Assignment
From the entries below, copy out every line with "seqLoadw" in it.

Data for this exercise Start Marker

-- ==== Sys2Proof/Laws/Step.lean ====
section
/-! SUPPORT. Inversion: what each meaning, and one step, can answer. -/

namespace Sys2Proof.Machine

variable {s t : State}

/-! ## The fields of a host word (R94) -/

theorem hostWord_getLsbD (wr : Bool) (reg : BitVec 4) (data : Word) (i : Nat) :
    (hostWord wr reg data).getLsbD i =
      if i < 32 then data.getLsbD i
      else if i < 36 then reg.getLsbD (i - 32)
      else (BitVec.ofBool wr).getLsbD (i - 36) := by
  unfold hostWord
  rw [BitVec.getLsbD_append]
  split
  · rfl
  · rw [BitVec.getLsbD_append]
    by_cases h : i < 36
    · simp [h, show i - 32 < 4 by omega]
    · simp [h, show ¬ i - 32 < 4 by omega, Nat.sub_sub]

@[simp] theorem hostWord_wr (wr : Bool) (reg : BitVec 4) (data : Word) :
    (hostWord wr reg data).getLsbD 36 = wr := by
  rw [hostWord_getLsbD]; simp

@[simp] theorem hostWord_reg (wr : Bool) (reg : BitVec 4) (data : Word) :
    (hostWord wr reg data).extractLsb' 32 4 = reg := by
  apply BitVec.eq_of_getLsbD_eq
  intro i hi
  rw [BitVec.getLsbD_extractLsb', hostWord_getLsbD]
  simp [hi, show 32 + i < 36 by omega]

@[simp] theorem hostWord_data (wr : Bool) (reg : BitVec 4) (data : Word) :
    (hostWord wr reg data).extractLsb' 0 32 = data := by
  apply BitVec.eq_of_getLsbD_eq
  intro i hi
  rw [BitVec.getLsbD_extractLsb', hostWord_getLsbD]
  simp [hi]

/-! ## The positions -/

@[simp] theorem ofWord_word (q : Seq) : Seq.ofWord q.word = q := by
  obtain ⟨u, x⟩ := q
  simp only [Seq.ofWord, Seq.word, Seq.mk.injEq]
  constructor <;>
    (apply BitVec.eq_of_getLsbD_eq; intro i hi; rw [BitVec.getLsbD_extractLsb', BitVec.getLsbD_append]; simp [hi])

/-- The positions that decode, with what they decode to (R92, R93). -/
theorem decodeSeq_ok {q : Seq} {i : Instr} (h : decodeSeq q = .ok i) :
    (q = ⟨0, 0⟩ ∧ i = .idle) ∨ (q = ⟨1, 0⟩ ∧ i = .seed) ∨ (q = ⟨2, 0⟩ ∧ i = .frame) ∨
      (∃ t : BitVec 4, q = ⟨3, t.setWidth 6⟩ ∧ i = .loadw t) ∨
      (∃ t : BitVec 6, 16 ≤ t.toNat ∧ q = ⟨4, t⟩ ∧ i = .expw t) ∨ (q = ⟨5, 0⟩ ∧ i = .initv) ∨
      (∃ t : BitVec 6, q = ⟨6, t⟩ ∧ i = .round t) ∨ (q = ⟨7, 0⟩ ∧ i = .fold) ∨
      (∃ t : BitVec 3, q = ⟨8, t.setWidth 6⟩ ∧ i = .serw t) ∨ (q = ⟨9, 0⟩ ∧ i = .finish) := by
  obtain ⟨u, x⟩ := q
  have hu : ∀ n, u.toNat = n → u = BitVec.ofNat 4 n := by intro n h; simp [← h]
  have hx : x.toNat = 0 → x = 0 := fun h => BitVec.eq_of_toNat_eq h
  have h4 : x.toNat < 16 → x = (x.setWidth 4).setWidth 6 := by clear h hx hu; revert x; decide
  have h3 : x.toNat < 8 → x = (x.setWidth 3).setWidth 6 := by clear h hx hu h4; revert x; decide
  unfold decodeSeq checkIdx at h
  split at h <;> (try (split at h <;> simp at h)) <;> (try (simp at h))
  all_goals (try subst h)
  case h_1.isTrue a b => clear h3 h4; simp_all [hu _ a]
  case h_2.isTrue a b => clear h3 h4; simp_all [hu _ a]
  case h_3.isTrue a b => clear h3 h4; simp_all [hu _ a]
  case h_4.isTrue a b => simp [hu _ a]; exact h4 (by simpa using b)
  case h_5.isTrue a b => simp [hu _ a]; simpa using b
  case h_6.isTrue a b => clear h3 h4; simp_all [hu _ a]
  case h_7 a => simp [hu _ a]
  case h_8.isTrue a b => clear h3 h4; simp_all [hu _ a]
  case h_9.isTrue a b => simp [hu _ a]; exact h3 (by simpa using b)
  case h_10.isTrue a b => clear h3 h4; simp_all [hu _ a]

theorem loadwNext_eq (k : BitVec 4) :
    (if k.toNat < 15 then seqLoadw (k + 1) else seqExpw 16) =
      if k = 15 then ⟨4, 16⟩ else ⟨3, BitVec.ofNat 6 (k.toNat + 1)⟩ := by
  revert k; decide

theorem expwNext_eq (k : BitVec 6) :
    (if k.toNat < 63 then seqExpw (k + 1) else seqInitv) =
      if k = 63 then ⟨5, 0⟩ else ⟨4, BitVec.ofNat 6 (k.toNat + 1)⟩ := by
  revert k; decide

theorem roundNext_eq (k : BitVec 6) :
    (if k.toNat < 63 then seqRound (k + 1) else seqFold) =
      if k = 63 then ⟨7, 0⟩ else ⟨6, BitVec.ofNat 6 (k.toNat + 1)⟩ := by
  revert k; decide

theorem serwNext_eq (k : BitVec 3) :
    (if k.toNat < 7 then seqSerw (k + 1) else seqFinish) =
      if k = 7 then ⟨9, 0⟩ else ⟨8, BitVec.ofNat 6 (k.toNat + 1)⟩ := by
  revert k; decide

/-! ## The meanings -/

theorem execFrame_next (h : execFrame s = .next t) :
    s.N.toNat < blockCount s.L.toNat ∧ readsAdmitted s ∧
      t = setSEQ (seqLoadw 0) { s with BLOCK := framedBlock s } := by
  unfold execFrame at h
  split at h
  · cases h
  · split at h
    · next h1 h2 => cases h; exact ⟨by omega, (frameAdmitted_iff s).mp h2, rfl⟩
    · cases h

theorem execExpw_next {i : BitVec 6} (h : execExpw i s = .next t) :
    16 ≤ i.toNat ∧
      t = setSEQ (if i.toNat < 63 then seqExpw (i + 1) else seqInitv)
        { s with W := upd64 s.W i (expandWord s.W i) } := by
  unfold execExpw at h
  split at h
  · cases h
  · cases h; exact ⟨by omega, rfl⟩

theorem execFold_next (h : execFold s = .next t) :
    s.N.toNat < blockCount s.L.toNat ∧
      t = setSEQ (if s.N.toNat + 1 < blockCount s.L.toNat then seqFrame else seqSerw 0)
        { s with H := foldHash s.H s.v, N := s.N + 1 } := by
  unfold execFold at h
  split at h
  · cases h
  · cases h; exact ⟨by omega, rfl⟩

theorem execWrctrl_next {d : Word} (h : execWrctrl d s = .next t) :
    (startBit d = true ∧ s.BUSY = false ∧ launchAllowed s ∧ t = acceptStart s) ∨
      ((startBit d = false ∨ s.BUSY = true) ∧ t = s) := by
  unfold execWrctrl at h
  split at h
  · next h1 =>
    simp only [Bool.and_eq_true, Bool.not_eq_true'] at h1
    split at h
    · cases h
    · split at h
      · cases h
      · next h2 h3 =>
        cases h
        exact .inl ⟨h1.1, h1.2, ⟨by simpa using h2, by simpa using h3⟩, rfl⟩
  · next h1 =>
    cases h
    refine .inr ⟨?_, rfl⟩
    simp only [Bool.and_eq_true, Bool.not_eq_true', not_and] at h1
    cases hb : startBit d
    · exact .inl rfl
    · exact .inr (by simpa using h1 hb)

theorem coreStep_next (h : coreStep s = .next t) : ∃ i, decodeSeq s.SEQ = .ok i ∧ exec i s = .next t := by
  unfold coreStep currentOperation at h
  split at h
  · next i hi => exact ⟨i, hi, h⟩
  · cases h

/-- Everything a turn of the core can do, position by position. -/
theorem coreTurn_cases {i : Instr} (hd : decodeSeq s.SEQ = .ok i) (h : exec i s = .next t) :
    (s.SEQ = ⟨0, 0⟩ ∧ t = s) ∨
      (s.SEQ = ⟨1, 0⟩ ∧ t = { s with H := IV, N := 0, SEQ := ⟨2, 0⟩ }) ∨
      (s.SEQ = ⟨2, 0⟩ ∧ s.N.toNat < blockCount s.L.toNat ∧ readsAdmitted s ∧
        t = { s with BLOCK := framedBlock s, SEQ := ⟨3, 0⟩ }) ∨
      (∃ k : BitVec 4, s.SEQ = ⟨3, k.setWidth 6⟩ ∧
        t = { s with
          W := upd64 s.W (k.setWidth 6) (loadWord s.BLOCK k)
          SEQ := if k = 15 then ⟨4, 16⟩ else ⟨3, BitVec.ofNat 6 (k.toNat + 1)⟩ }) ∨
      (∃ k : BitVec 6, 16 ≤ k.toNat ∧ s.SEQ = ⟨4, k⟩ ∧
        t = { s with
          W := upd64 s.W k (expandWord s.W k)
          SEQ := if k = 63 then ⟨5, 0⟩ else ⟨4, BitVec.ofNat 6 (k.toNat + 1)⟩ }) ∨
      (s.SEQ = ⟨5, 0⟩ ∧ t = { s with v := varsOfVector s.H, SEQ := ⟨6, 0⟩ }) ∨
      (∃ k : BitVec 6, s.SEQ = ⟨6, k⟩ ∧
        t = { s with
          v := rnd s.v (sel64 K k) (sel64 s.W k)
          SEQ := if k = 63 then ⟨7, 0⟩ else ⟨6, BitVec.ofNat 6 (k.toNat + 1)⟩ }) ∨
      (s.SEQ = ⟨7, 0⟩ ∧ s.N.toNat < blockCount s.L.toNat ∧
        t = { s with
          H := foldHash s.H s.v
          N := s.N + 1
          SEQ := if s.N.toNat + 1 < blockCount s.L.toNat then ⟨2, 0⟩ else ⟨8, 0⟩ }) ∨
      (∃ k : BitVec 3, s.SEQ = ⟨8, k.setWidth 6⟩ ∧
        t = { s with
          DIG := (serializeWord k s).DIG
          SEQ := if k = 7 then ⟨9, 0⟩ else ⟨8, BitVec.ofNat 6 (k.toNat + 1)⟩ }) ∨
      (s.SEQ = ⟨9, 0⟩ ∧ t = { s with BUSY := false, DONE := true, SEQ := ⟨0, 0⟩ }) := by
  rcases decodeSeq_ok hd with ⟨hq, rfl⟩ | ⟨hq, rfl⟩ | ⟨hq, rfl⟩ | ⟨k, hq, rfl⟩ | ⟨k, hk, hq, rfl⟩ | ⟨hq, rfl⟩ |
    ⟨k, hq, rfl⟩ | ⟨hq, rfl⟩ | ⟨k, hq, rfl⟩ | ⟨hq, rfl⟩
  · cases h; exact .inl ⟨hq, rfl⟩
  · cases h; exact .inr (.inl ⟨hq, rfl⟩)
  · exact .inr (.inr (.inl ⟨hq, execFrame_next h⟩))
  · simp only [exec, execLoadw, Host.Outcome.next.injEq, loadwNext_eq] at h
    exact .inr (.inr (.inr (.inl ⟨k, hq, h.symm⟩)))
  · have h2 := (execExpw_next h).2
    rw [expwNext_eq] at h2
    exact .inr (.inr (.inr (.inr (.inl ⟨k, hk, hq, h2⟩))))
  · cases h; exact .inr (.inr (.inr (.inr (.inr (.inl ⟨hq, rfl⟩)))))
  · simp only [exec, execRound, Host.Outcome.next.injEq, roundNext_eq] at h
    exact .inr (.inr (.inr (.inr (.inr (.inr (.inl ⟨k, hq, h.symm⟩))))))
  · exact .inr (.inr (.inr (.inr (.inr (.inr (.inr (.inl ⟨hq, execFold_next h⟩)))))))
  · simp only [exec, execSerw, Host.Outcome.next.injEq, serwNext_eq] at h
    exact .inr (.inr (.inr (.inr (.inr (.inr (.inr (.inr (.inl ⟨k, hq, h.symm⟩))))))))
  · cases h; exact .inr (.inr (.inr (.inr (.inr (.inr (.inr (.inr (.inr ⟨hq, rfl⟩))))))))

/-- Everything a register access can do: accept a START, or change LEN and what the host got back. -/
theorem hostAccess_cases {i : Instr} (hi : isHostAccess i = true) (h : exec i s = .next t) :
    (s.BUSY = false ∧ launchAllowed s ∧
        t = { s with L := s.LEN, BUSY := true, DONE := false, SEQ := ⟨1, 0⟩, digTaint := 0 }) ∨
      ∃ x y, t = { s with LEN := x, readData := y } := by
  cases i <;> simp only [isHostAccess, Bool.false_eq_true] at hi
  case wrctrl d =>
    rcases execWrctrl_next h with ⟨_, h1, h2, h3⟩ | ⟨_, h3⟩
    · exact .inl ⟨h1, h2, h3⟩
    · exact .inr ⟨_, _, h3⟩
  all_goals (cases h; exact .inr ⟨_, _, rfl⟩)

theorem isHostAccess_decodeHost (w : BitVec 37) : isHostAccess (decodeHost w) = true := by
  unfold decodeHost
  simp only
  split <;> rfl

/-- One list of operations after another. -/
theorem execList_append (a b : List Instr) (s : State) :
    execList (a ++ b) s =
      match execList a s with
      | .next t => execList b t
      | .fault r => .fault r
      | .refused r => .refused r := by
  induction a generalizing s with
  | nil => rfl
  | cons i a ih =>
    simp only [List.cons_append, execList]
    cases exec i s with
    | next t => exact ih t
    | fault r => rfl
    | refused r => rfl

/-- What a bus turn's register access is, and when there is one. -/
theorem busAccess_eq_some {b : RegBinding} {wr : Bool} {bus a : Nat} {accesses : List (List Byte)} {w : BitVec 37} :
    busAccess b wr bus a accesses = some w ↔
      bus = b.bus ∧ RegBinding.exchangesWhole b accesses = true ∧
        ∃ reg x, RegBinding.register b a = some reg ∧ RegBinding.wordOf b accesses = some x ∧ w = hostWord wr reg x := by
  unfold busAccess
  split
  · next h =>
    simp only [Bool.and_eq_true, decide_eq_true_eq] at h
    cases RegBinding.register b a <;> cases RegBinding.wordOf b accesses <;> simp [h, eq_comm]
  · next h =>
    simp only [Bool.and_eq_true, decide_eq_true_eq] at h
    constructor
    · intro e; cases e
    · rintro ⟨h1, h2, -⟩; exact absurd ⟨h1, h2⟩ h

/-- When accesses exchange a register whole. -/
theorem exchangesWhole_iff (b : RegBinding) (accesses : List (List Byte)) :
    RegBinding.exchangesWhole b accesses = true ↔
      (∀ bytes ∈ accesses, bytes.length = b.width) ∧ 4 ≤ accesses.length * b.width ∧
        (accesses.length - 1) * b.width < 4 := by
  simp [RegBinding.exchangesWhole, and_assoc]

/-- Everything a step can do: a core turn, a register access by number or over the bus, or one of the outside's other
moves. -/
theorem step_next (h : step s = .next t) :
    (∃ rest i, (s.turns = [] ∧ rest = [] ∨ s.turns = .core :: rest) ∧ decodeSeq s.SEQ = .ok i ∧
        exec i { s with turns := rest } = .next t) ∨
      (∃ i turn rest, s.turns = turn :: rest ∧ isHostAccess i = true ∧ exec i { s with turns := rest } = .next t) ∨
      (∃ turn rest, s.turns = turn :: rest ∧ t = { s with turns := rest }) ∨
      (∃ i b rest, s.turns = .storeMsg i b :: rest ∧ t = hostStoreMsg i b { s with turns := rest }) ∨
      (∃ j rest, s.turns = .loadDig j :: rest ∧ t = hostLoadDig j { s with turns := rest }) ∨
      (∃ j b rest, s.turns = .storeDig j b :: rest ∧ t = hostStoreDig j b { s with turns := rest }) ∨
      (∃ rest, s.turns = .reset :: rest ∧ t = applyReset { s with turns := rest }) := by
  unfold step at h
  split at h
  · next hs =>
    obtain ⟨i, hi, he⟩ := coreStep_next h
    exact .inl ⟨[], i, .inl ⟨hs, rfl⟩, hi, by rw [← hs]; exact he⟩
  · next rest hs =>
    obtain ⟨i, hi, he⟩ := coreStep_next h
    exact .inl ⟨rest, i, .inr hs, hi, he⟩
  · next w rest hs => exact .inr (.inl ⟨_, _, rest, hs, isHostAccess_decodeHost w, h⟩)
  · next wr bus a accesses rest hs =>
    split at h
    · next w _ => exact .inr (.inl ⟨_, _, rest, hs, isHostAccess_decodeHost w, h⟩)
    · cases h; exact .inr (.inr (.inl ⟨_, rest, hs, rfl⟩))
  · next i b rest hs => cases h; exact .inr (.inr (.inr (.inl ⟨i, b, rest, hs, rfl⟩)))
  · next j rest hs => cases h; exact .inr (.inr (.inr (.inr (.inl ⟨j, rest, hs, rfl⟩))))
  · next j b rest hs => cases h; exact .inr (.inr (.inr (.inr (.inr (.inl ⟨j, b, rest, hs, rfl⟩)))))
  · next rest hs => cases h; exact .inr (.inr (.inr (.inr (.inr (.inr ⟨rest, hs, rfl⟩)))))

end Sys2Proof.Machine
end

Data for this exercise End Marker

Your response
    (if k.toNat < 15 then seqLoadw (k + 1) else seqExpw 16) =
      t = setSEQ (seqLoadw 0) { s with BLOCK := framedBlock s } := by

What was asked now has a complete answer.